» **Action item**
Write out each line of the entries below that holds the word "tableCheck".

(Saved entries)
/-- The dwell whose K-th sample has a spread within the limit is applied by its stage (R40, R43, R45 to R49): FIRST goes on to the
step position, STEP computes the gain and goes on to the first estimate or ends GAIN_LOW, VERIFY ends CONVERGED, NOT_CONVERGED or
NULL_OUT_OF_RANGE or goes on to a new estimate. To go on is MOVE_WAIT with a new move request for the target; to end is COMMIT
with the part to stage and both handshakes NONE. A spread above the limit restarts the dwell once, and then ends TOO_NOISY with
the part R51 gives. -/
def Obligations.DwellsAdvanceTheSearch : Prop :=
  ∀ (w : WedgeRecord) (rest : List WedgeRecord) (r : SearchRecord) (ptot e0 e1 p0 here gain : Int) (s : State),
    s.engine.state = .dwell → s.engine.active = some r → s.sample.fifo = w :: rest →
    s.store.profile.travelLow ≤ s.store.profile.travelHigh →
    classify s.store.profile.burstFloor s.targetTrack w = .accepted ptot →
    let pr := s.store.profile
    let d := s.engine.dwell.add ptot
    let mean := dwellMean d.sum d.n
    let q : SearchRecord := { r with spreadRepeat := false, lastMean := some mean, lastStamp := some s.sample.revolutions }
    let goes : SearchRecord → Prop := fun x => ∃ t m, exec .sampleTake s = .next t ∧ t.engine.state = .moveWait
      ∧ t.engine.active = some x ∧ t.handshake.move = some m ∧ m.phase = .requested ∧ some m.target = x.target
      ∧ m.sequence = nextSequence s.handshake.moveSequence ∧ t.sample.fifo = []
    let stages : JobOutcome → StagedPart → Prop := fun o part => ∃ t, exec .sampleTake s = .next t ∧ t.engine.state = .commit
      ∧ t.engine.staging = some (o, part) ∧ t.handshake.move = none ∧ t.handshake.head = none ∧ t.sample.fifo = []
    2 ^ pr.sampleExponent ≤ d.n →
    (pr.spreadLimit < d.spread →
      if r.spreadRepeat = true then stages .tooNoisy (.suspect .tooNoisy (if r.stage = .verify then r.target else none)
        (if r.stage = .verify then r.gain else none) (r.lastMean.map Int.natAbs) r.iterations r.rejects)
      else ∃ t, exec .sampleTake s = .next t ∧ t.engine.state = .dwell ∧ t.engine.active = some { r with spreadRepeat := true }
        ∧ t.engine.dwell.n = 0 ∧ t.engine.dwell.rejects = 0 ∧ t.sample.fifo = [])
    ∧ (d.spread ≤ pr.spreadLimit →
      (r.stage = .first → r.e0 = some e0 →
        goes { q with p0 := some mean, e1 := some (pr.stepPosition e0), target := some (pr.stepPosition e0), stage := .step })
      ∧ (r.stage = .step → r.e0 = some e0 → r.e1 = some e1 → r.p0 = some p0 →
        let g := gain256 p0 mean e0 e1
        let next := pr.estimate e0 e1 mean g
        if g.natAbs < pr.gainFloor then
          stages .gainLow (.suspect .gainLow none (if g = 0 then none else some g) (some mean.natAbs) 0 r.rejects)
        else goes { q with p1 := some mean, gain := some g, target := some next.1, lastClamp := next.2, stage := .verify })
      ∧ (r.stage = .verify → r.e0 = some e0 → r.target = some here → r.gain = some gain →
        let next := pr.estimate e0 here mean gain
        if mean.natAbs ≤ pr.nullTolerance then
          stages .converged (.converged (here - correction mean gain) gain mean.natAbs (r.iterations + 1) r.rejects)
        else if r.limit ≤ r.iterations + 1 then
          stages .notConverged (.suspect .notConverged (some here) (some gain) (some mean.natAbs) r.limit r.rejects)
        else if next.2 ≠ none ∧ next.2 = r.lastClamp then
          stages .nullOutOfRange
            (.suspect .nullOutOfRange (some next.1) (some gain) (some mean.natAbs) (r.iterations + 1) r.rejects)
        else goes { q with iterations := r.iterations + 1, target := some next.1, lastClamp := next.2 }))

/-- The arithmetic of the search and of the table. An accepted Ptot lies within −30720..+30720 (R76), a mean is the sum over n
rounded to nearest, halves up (R40), a gain lies within −32767..+32767 (R46), the step position lies within travel and differs
from E0 (R45), a correction is the quotient rounded to nearest, halves away from zero, and an estimate lies within travel and
within the search window of an E0 within travel (R47). -/
def Obligations.SearchArithmetic : Prop :=
  (∀ (floor target : Nat) (r : WedgeRecord) (ptot : Int), 1 ≤ floor → classify floor target r = .accepted ptot →
    -30720 ≤ ptot ∧ ptot ≤ 30720)
  ∧ (∀ (sum : Int) (n : Nat), 1 ≤ n → 2 * sum - n < 2 * (n * dwellMean sum n) ∧ 2 * (n * dwellMean sum n) ≤ 2 * sum + n)
  ∧ (∀ p0 p1 e0 e1 : Int, -32767 ≤ gain256 p0 p1 e0 e1 ∧ gain256 p0 p1 e0 e1 ≤ 32767)
  ∧ (∀ mean gain : Int, gain ≠ 0 →
    2 * (mean * 256 - correction mean gain * gain).natAbs ≤ gain.natAbs
    ∧ (2 * (mean * 256 - correction mean gain * gain).natAbs = gain.natAbs →
      (mean * 256).natAbs < (correction mean gain * gain).natAbs))
  ∧ ∀ (pr : Profile) (e0 : Int), pr.travelLow < pr.travelHigh → pr.travelLow ≤ e0 → e0 ≤ pr.travelHigh → 1 ≤ pr.step →
    pr.stepPosition e0 ≠ e0 ∧ pr.travelLow ≤ pr.stepPosition e0 ∧ pr.stepPosition e0 ≤ pr.travelHigh
    ∧ ∀ here mean gain : Int, let e := (pr.estimate e0 here mean gain).1
      pr.travelLow ≤ e ∧ e ≤ pr.travelHigh ∧ e0 - pr.searchRange ≤ e ∧ e ≤ e0 + pr.searchRange

/-! ### The table and the arbiter -/

/-- An offset (R15): (Nh − Nr) × 4096 / counts per track, rounded to nearest with halves away from zero and saturated to
−32767..+32767; the reference head's own is 0, and the sign is that of Nh − Nr where the offset is not 0. -/
def Obligations.Offsets : Prop :=
  ∀ (n r : Int) (c : Nat), 1 ≤ c →
    (∃ q : Int, 2 * ((n - r) * 4096 - q * c).natAbs ≤ c
      ∧ (2 * ((n - r) * 4096 - q * c).natAbs = c → ((n - r) * 4096).natAbs < (q * c).natAbs)
      ∧ offsetOf n r c = if q < -32767 then -32767 else if 32767 < q then 32767 else q)
    ∧ -32767 ≤ offsetOf n r c ∧ offsetOf n r c ≤ 32767 ∧ offsetOf n n c = 0
    ∧ (0 < offsetOf n r c → r < n) ∧ (offsetOf n r c < 0 → n < r)

/-- A table request that passes its checks finds the arbiter FREE: its client is granted at once, with its operation, and the slot
stays PENDING until the operation ends; nothing else changes but the cursor READ TABLE sets (R12, R21, R22, R23, R157, R166 to
R169). A block read starts its assembly with the port's window and its cursor's range, and no record placed (R167, R170, R193).
What a table request is refused, it is refused without asking for the grant (R1, R21, R22, R168, R169). -/
def Obligations.TableRequests : Prop :=
  (∀ (p : Port) (tag : Byte) (s : State), s.canSendReady p → s.arbiter.holder = none →
    let granted : Instr → TableOp → State → Prop := fun i op t => exec i s = .next
      { t.setSlot p (.pending i) with arbiter := { s.arbiter with
        holder := some (Port.client p, op), waiting := s.arbiter.waiting.set (Port.client p) none, hold := .stopped } }
    (p = .workstation → granted (.publish p tag) .publish s
      ∧ (∀ h z, granted (.discardStaged p tag 1 h z) .discardAll s)
      ∧ ∀ (h z : Byte) (c : CountWord), s.tableCheck p h.toNat z.toNat = none →
        granted (.discardStaged p tag 0 h z) (.discardEntry h.toNat z.toNat) s
        ∧ granted (.seedEntry p tag h z 0 c) (.seed h.toNat z.toNat (some c.toInt)) s
        ∧ granted (.seedEntry p tag h z 1 c) (.seed h.toNat z.toNat none) s
        ∧ granted (.clearEntry p tag h z) (.clearEntry h.toNat z.toNat (s.status h.toNat z.toNat == .idle)) s)
    ∧ (∀ h z : Byte, s.tableCheck p h.toNat z.toNat = none →
      granted (.readEntry p tag h z) (.readEntry h.toNat z.toNat) s)
    ∧ (∀ start count : Byte, 1 ≤ count.toNat → start.toNat + count.toNat ≤ 192 →
      granted (.readTable p tag start count) (.readTable ⟨(s.port p).window, start.toNat, start.toNat + count.toNat - 1, []⟩)
        (s.setCursor p (some ⟨start.toNat, start.toNat + count.toNat - 1⟩)))
    ∧ ∀ c, (s.port p).cursor = some c → granted (.readNext p tag) (.readNext ⟨(s.port p).window, c.next, c.last, []⟩) s)
  ∧ ∀ (p : Port) (tag : Byte) (s : State), s.canSendReady p →
    let refused : Instr → Status → Prop := fun i st => exec i s = .next (answer p tag { status := st } s)
    (∀ h z : Byte, (s.store.profile.headCount ≤ h.toNat ∨ s.store.profile.zoneCount ≤ z.toNat) →
      refused (.readEntry p tag h z) .badArgument ∧ (p = .workstation → refused (.clearEntry p tag h z) .badArgument))
    ∧ (∀ h z : Byte, h.toNat < s.store.profile.headCount → z.toNat < s.store.profile.zoneCount →
      (s.port p).window.inside h.toNat = false →
      refused (.readEntry p tag h z) .outOfWindow ∧ (p = .workstation → refused (.clearEntry p tag h z) .outOfWindow))
    ∧ (∀ h z form : Byte, ∀ c : CountWord, 1 < form.toNat → p = .workstation →
      refused (.discardStaged p tag form h z) .badArgument ∧ refused (.seedEntry p tag h z form c) .badArgument)
    ∧ (∀ start count : Byte, (count = 0 ∨ 192 < start.toNat + count.toNat) →
      refused (.readTable p tag start count) .badArgument)
    ∧ ((s.port p).cursor = none → refused (.readNext p tag) .empty)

» **Response to the exercise**
      ∧ ∀ (h z : Byte) (c : CountWord), s.tableCheck p h.toNat z.toNat = none →
    ∧ (∀ h z : Byte, s.tableCheck p h.toNat z.toNat = none →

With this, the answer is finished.